DATA SHOWN:
-- ==== Sys2Proof/Certificates/Slice0/Obligations.lean ====
section
/-! DEFINITION. The statements for the provers. Each docstring names the rules of the spec that its clauses rest on, and
what of it is the model's own choice. -/
open Sys2Proof Sys2Proof.Machine

/-- The model's step rule (its own choice, assumption log 1): the command at the front of the queue runs with the
queue's rest; on an empty queue the device's time passes, without power or clocks nothing but it, and the queue stays
empty. Where its clauses rest on a choice of the model and not on the spec's words, that is said in notes/assumptions:
entry 1. -/
def Obligations.StepTakesFront : Prop :=
  (∀ (s : State) (c : Instr) (rest : List Instr),
    step { s with pending := c :: rest } = exec c { s with pending := rest }) ∧
  ∀ s : State, s.pending = [] → ∃ t, step s = .next t ∧ t.pending = [] ∧
    (s.unclocked = true → (s.now + 5) % 1000 ≠ 0 → t = { s with now := s.now + 5 })

/-- After reset: no command waits, every table lists nothing but what differs from its reset contents, Dawn is at its
first step with no step done, no supply switch is closed, no port is ACTIVE, no pseudo-channel serves, no image is in
force, and IDCODE reads its value. Where its clauses rest on a choice of the model and not on the spec's words, that
is said in notes/assumptions: entries 2, 3, 4. -/
def Obligations.ResetState : Prop :=
  State.reset.pending = [] ∧ State.reset.canonical = true ∧ State.reset.dawnPhase = dawnRunning ∧
    (∀ k : Fin 11, State.reset.dawnDone k = false) ∧ State.reset.power.crownOn = false ∧ State.reset.power.serdesOn = false ∧
    (∀ n : Fin 6, State.reset.fpState n ≠ fpActive) ∧ (∀ p : Fin 128, State.reset.pcState p = pcInit) ∧
    State.reset.batt.active = none ∧ State.reset.reg 0 = 0x1001674D ∧ State.reset.rd base.owner ⟨0, 0, 32⟩ = 0

/-- Every command completes, and none touches the queue; so a queue of well-formed commands stays one. Where its
clauses rest on a choice of the model and not on the spec's words, that is said in notes/assumptions: entry 168. -/
def Obligations.EveryCommandAnswers : Prop :=
  (∀ (c : Instr) (s : State), ∃ t, exec c s = .next t ∧ t.pending = s.pending) ∧
  ∀ s t : State, s.queueWf → step s = .next t → t.queueWf

/-- The Crown keeps its canonical form in every step: keys strictly ascending, and no line listed that holds what an
unlisted line reads as. Where its clauses rest on a choice of the model and not on the spec's words, that is said in
notes/assumptions: entry 4. -/
def Obligations.CrownCanonical : Prop :=
  ∀ s t : State, s.crown.wf (fun _ => 0) = true → step s = .next t → t.crown.wf (fun _ => 0) = true

/-- No bit of the OTP array ever returns to 0, whatever step is taken. Where its clauses rest on a choice of the model
and not on the spec's words, that is said in notes/assumptions: entry 10. -/
def Obligations.OtpNeverErased : Prop :=
  ∀ s t : State, step s = .next t → ∀ a, s.otpArray a &&& ~~~ t.otpArray a = 0

/-- R29: in each interleave mode, with and without the bank hash, a line index decodes to fields within their ranges,
and every combination of fields is reached by exactly one line index. -/
def Obligations.AddressMap : Prop :=
  ∀ (mode : Fin 3) (hash : Bool),
    (∀ l, l < 2 ^ 31 → (placeOf mode hash l).pc < 128 ∧ (placeOf mode hash l).bank < 32 ∧ (placeOf mode hash l).row < 16384 ∧
      (placeOf mode hash l).col < 32) ∧
    ∀ p : Place, p.pc < 128 → p.bank < 32 → p.row < 16384 → p.col < 32 →
      ∃ l, (l < 2 ^ 31 ∧ placeOf mode hash l = p) ∧ ∀ k, k < 2 ^ 31 → placeOf mode hash k = p → k = l

/-- R34: a data request whose node field is 0x000 or 0xFFF is answered with ADDR_ERR by a device that has a node ID
and a route to the source, and nothing but that response joins a port's queue. -/
def Obligations.UnassignedNode : Prop :=
  ∀ (s : State) (port : Fin 6) (r : Req), Req.node r = 0 ∨ Req.node r = 0xFFF → s.node ≠ 0 →
    (∃ o h, s.lookup none r.src.toNat 15 vcRsp = .out o h) →
    ∀ (data : BitVec 512) (mask slot1 : BitVec 128), ∀ c ∈ [Instr.rd port r, .wr port r data, .wrm port r mask data,
        .atom port r slot1, .tag port r],
      ∃ t, exec c s = .next t ∧ s.answered t.toDev r (Rsp.code stAddrErr) ∧
        (∀ (n : Fin 6) (k : Packet), k ∈ (t.fp n).txq → k ∈ (s.fp n).txq ∨ k.vc = vcRsp) ∧ t.crown = s.crown ∧ t.pcs = s.pcs

/-- R26: after a zero-fill every line of the Crown has all user and metadata bits at zero and valid check symbols. -/
def Obligations.ZeroFilledLine : Prop :=
  ∀ s : State, s.pf.zeroFill = true → s.pfPhase = pfIdle → s.rungPhase = rpSteady → s.hbState 0 ≠ hbResync →
    s.hbState 1 ≠ hbResync → ∃ t, exec .zeroFillDone s = .next t ∧ ∀ k, contentOf (t.lineAt k) = 0 ∧
      t.lineAt k = encodeLine (contentOf (t.lineAt k))

/-- RD: a readable line's request joins the read queues of its pseudo-channel (R120, R189, R190). -/
def Obligations.ReadQueued : Prop :=
  ∀ (s : State) (port : Fin 6) (r : Req),
    let d := s.takeIn port ⟨vcReq, [reqSlot opcRd r], none⟩
    let l := Req.localAddr r / 64
    let p := (s.place l).pc
    d.takes r → d.dataError opcRd r = none → d.reasons (some l) = [] → d.unrestored (unitOf l) = false →
    ∃ t e, exec (.rd port r) s = .next t ∧ e ∈ (t.pc p).l0 ++ (t.pc p).l1 ++ (t.pc p).xbarQ ∧ e.op = .read ∧ e.line = l ∧
      e.req = r ∧ e.port = some port.val ∧ t.crown = s.crown

/-- WR of a line that nothing holds back: it is in the write queue with its data, it is answered OK, its outcome is
recorded, and no line of the Crown has changed yet (R121, R148, R191). A WRM that enables all 64 bytes runs as a WR
(R123). Where its clauses rest on a choice of the model and not on the spec's words, that is said in
notes/assumptions: entries 22, 26. -/
def Obligations.WriteAccepted : Prop :=
  ∀ (s : State) (port : Fin 6) (r : Req) (data : BitVec 512),
    let l := Req.localAddr r / 64
    let p := (s.place l).pc
    (let d := s.takeIn port ⟨vcReq, reqSlot opcWr r :: dataSlots data, none⟩
     d.takes r → d.dataError opcWr r = none → d.plainLine l →
      ∃ t e tv, exec (.wr port r data) s = .next t ∧ e ∈ (t.pc p).wq ∧ e.op = .fullWrite ∧ e.line = l ∧ e.req = r ∧
        e.data = data.zeroExtend 520 ∧ d.answered t.toDev r (Rsp.tags tv 0) ∧ t.crown = s.crown ∧
        ((d.outEntry r.src).isSome = true → t.recordOf r.src r.tag = .done opcWr 0 (BitVec.ofNat 31 l))) ∧
    ∀ mask : BitVec 128, wrmEnabled r mask = BitVec.allOnes 64 →
      let d := s.takeIn port ⟨vcReq, wrmSlots r mask data, none⟩
      d.takes r → d.dataError opcWrm r = none → d.plainLine l →
        ∃ t e tv, exec (.wrm port r mask data) s = .next t ∧ e ∈ (t.pc p).wq ∧ e.op = .fullWrite ∧ e.line = l ∧ e.req = r ∧
          e.data = data.zeroExtend 520 ∧ d.answered t.toDev r (Rsp.tags tv 0) ∧ t.crown = s.crown

/-- Partial writes with room in the merge buffer join their line's entry; an ATOM has its read issued at once where L1
has room; a TAG operation takes a place among the reads (R122, R124, R126, R202, R203). Where its clauses rest on a
choice of the model and not on the spec's words, that is said in notes/assumptions: entries 24, 64. -/
def Obligations.PartialWriteJoins : Prop :=
  ∀ (s : State) (port : Fin 6) (r : Req),
    let l := Req.localAddr r / 64
    let p := (s.place l).pc
    (∀ mask data, wrmEnabled r mask ≠ BitVec.allOnes 64 →
      let d := s.takeIn port ⟨vcReq, wrmSlots r mask data, none⟩
      d.takes r → d.dataError opcWrm r = none → d.plainLine l → d.joins l = true →
        ∃ t m e, exec (.wrm port r mask data) s = .next t ∧ m ∈ (t.pc p).mergeBuf ∧ m.line = l ∧ e ∈ m.members ∧ e.req = r ∧
          e.aux = mask ∧ e.data = data.zeroExtend 520 ∧ t.crown = s.crown) ∧
    (∀ slot1, let d := s.takeIn port ⟨vcReq, [reqSlot opcAtom r, slot1], none⟩
      d.takes r → d.dataError opcAtom r = none → d.plainLine l → d.joins l = true → (d.pc p).l1.length < 32 →
        (∀ m ∈ (d.pc p).mergeBuf, m.line = l → m.readIssued = false) →
        ∃ t, exec (.atom port r slot1) s = .next t ∧ (∃ m e, m ∈ (t.pc p).mergeBuf ∧ m.line = l ∧ e ∈ m.members ∧ e.req = r ∧
          e.aux = slot1) ∧ (∃ e, e ∈ (t.pc p).l1 ∧ e.op = .merge ∧ e.line = l) ∧ t.crown = s.crown) ∧
    (let d := s.takeIn port ⟨vcReq, [reqSlot opcTag r], none⟩
     d.takes r → d.dataError opcTag r = none → d.plainLine l →
        ∃ t e, exec (.tag port r) s = .next t ∧ e ∈ (t.pc p).l0 ++ (t.pc p).l1 ++ (t.pc p).xbarQ ∧ e.op = .tagOp ∧ e.line = l ∧
          e.req = r ∧ t.crown = s.crown)

/-- OUTCOME answers the queried tag's record and fences a finished one (R151, R152). Where its clauses rest on a
choice of the model and not on the spec's words, that is said in notes/assumptions: entry 19. -/
def Obligations.OutcomeQuery : Prop :=
  ∀ (s : State) (port : Fin 6) (r : Req),
    let d := s.takeIn port ⟨vcReq, [reqSlot opcOutcome r], none⟩
    let q : BitVec 12 := r.arg.extractLsb' 0 12
    d.takes r → r.sub = 0 → r.cls.toNat < 2 →
    ∃ t, exec (.outcome port r) s = .next t ∧ d.answered t.toDev r (Rsp.val (d.outcomeVal r)) ∧
      (d.flag base.txn TXN.CFG.OUTCOME_EN = true → ∀ o st l, d.recordOf r.src q = .done o st l →
        t.recordOf r.src q = .fenced (some (o, st, l))) ∧
      (∀ o l k, d.recordOf r.src q = .pending o l k → t.recordOf r.src q = .pending o l k) ∧ t.crown = s.crown

/-- EPOCH commands on a device with an EPOCH region (R127-R129, R304, R314): QUERY answers O and d at once; SEAL sets
the seal point 200 ns ahead; WAIT_DURABLE of a durable epoch answers at once, and of another waits. Where its clauses
rest on a choice of the model and not on the spec's words, that is said in notes/assumptions: entry 49. -/
def Obligations.EpochCommands : Prop :=
  ∀ (s : State) (port : Fin 6) (r : Req), r.cls.toNat < 2 →
    (let r0 : Req := { r with sub := 0 }
     let d := s.takeIn port ⟨vcReq, [reqSlot opcEpoch r0], none⟩
     d.takes r0 → d.reasons none = [] → d.hasEpoch = true →
      ∃ t, exec (.epochQuery port r) s = .next t ∧ d.answered t.toDev r0 (Rsp.val (d.epochO.toNat + d.epochD.toNat * 2 ^ 32)) ∧
        t.fuller = s.fuller ∧ t.crown = s.crown) ∧
    (let r1 : Req := { r with sub := 1 }
     let d := s.takeIn port ⟨vcReq, [reqSlot opcEpoch r1], none⟩
     d.takes r1 → d.reasons none = [] → d.hasEpoch = true → d.deferredCount < 256 → d.fuller.xbarCmds = [] →
      d.epState = epOpen → d.nonDurable = false → d.fuller.sealAt = none → d.labelTaken = false →
      ∃ t, exec (.epochSeal port r) s = .next t ∧ t.fuller.sealAt = some (s.now + 200) ∧
        t.fuller.sealers = [.fabric port r1 opcEpoch s.order] ∧ t.crown = s.crown) ∧
    (let r2 : Req := { r with sub := 2 }
     let d := s.takeIn port ⟨vcReq, [reqSlot opcEpoch r2], none⟩
     d.takes r2 → d.reasons none = [] → d.hasEpoch = true → r.arg ≠ 0 → atOrAfter d.epochO r.arg = true →
      d.deferredCount < 256 → d.fuller.xbarCmds = [] →
      (d.epochD ≠ 0 → atOrAfter d.epochD r.arg = true → ∃ t, exec (.epochWaitDurable port r2) s = .next t ∧
        d.answered t.toDev r2 (Rsp.val d.queryVal) ∧ t.fuller = s.fuller) ∧
      (d.epochD = 0 → ∃ t, exec (.epochWaitDurable port r2) s = .next t ∧
        t.fuller.waits = s.fuller.waits ++ [(r.arg, .fabric port r2 opcEpoch s.order)]))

TASK STATEMENT:
Every line above with the string "opcRd" in it should be copied into the answer.

ANSWER TO THIS EXERCISE:
    let d := s.takeIn port ⟨vcReq, [reqSlot opcRd r], none⟩
    d.takes r → d.dataError opcRd r = none → d.reasons (some l) = [] → d.unrestored (unitOf l) = false →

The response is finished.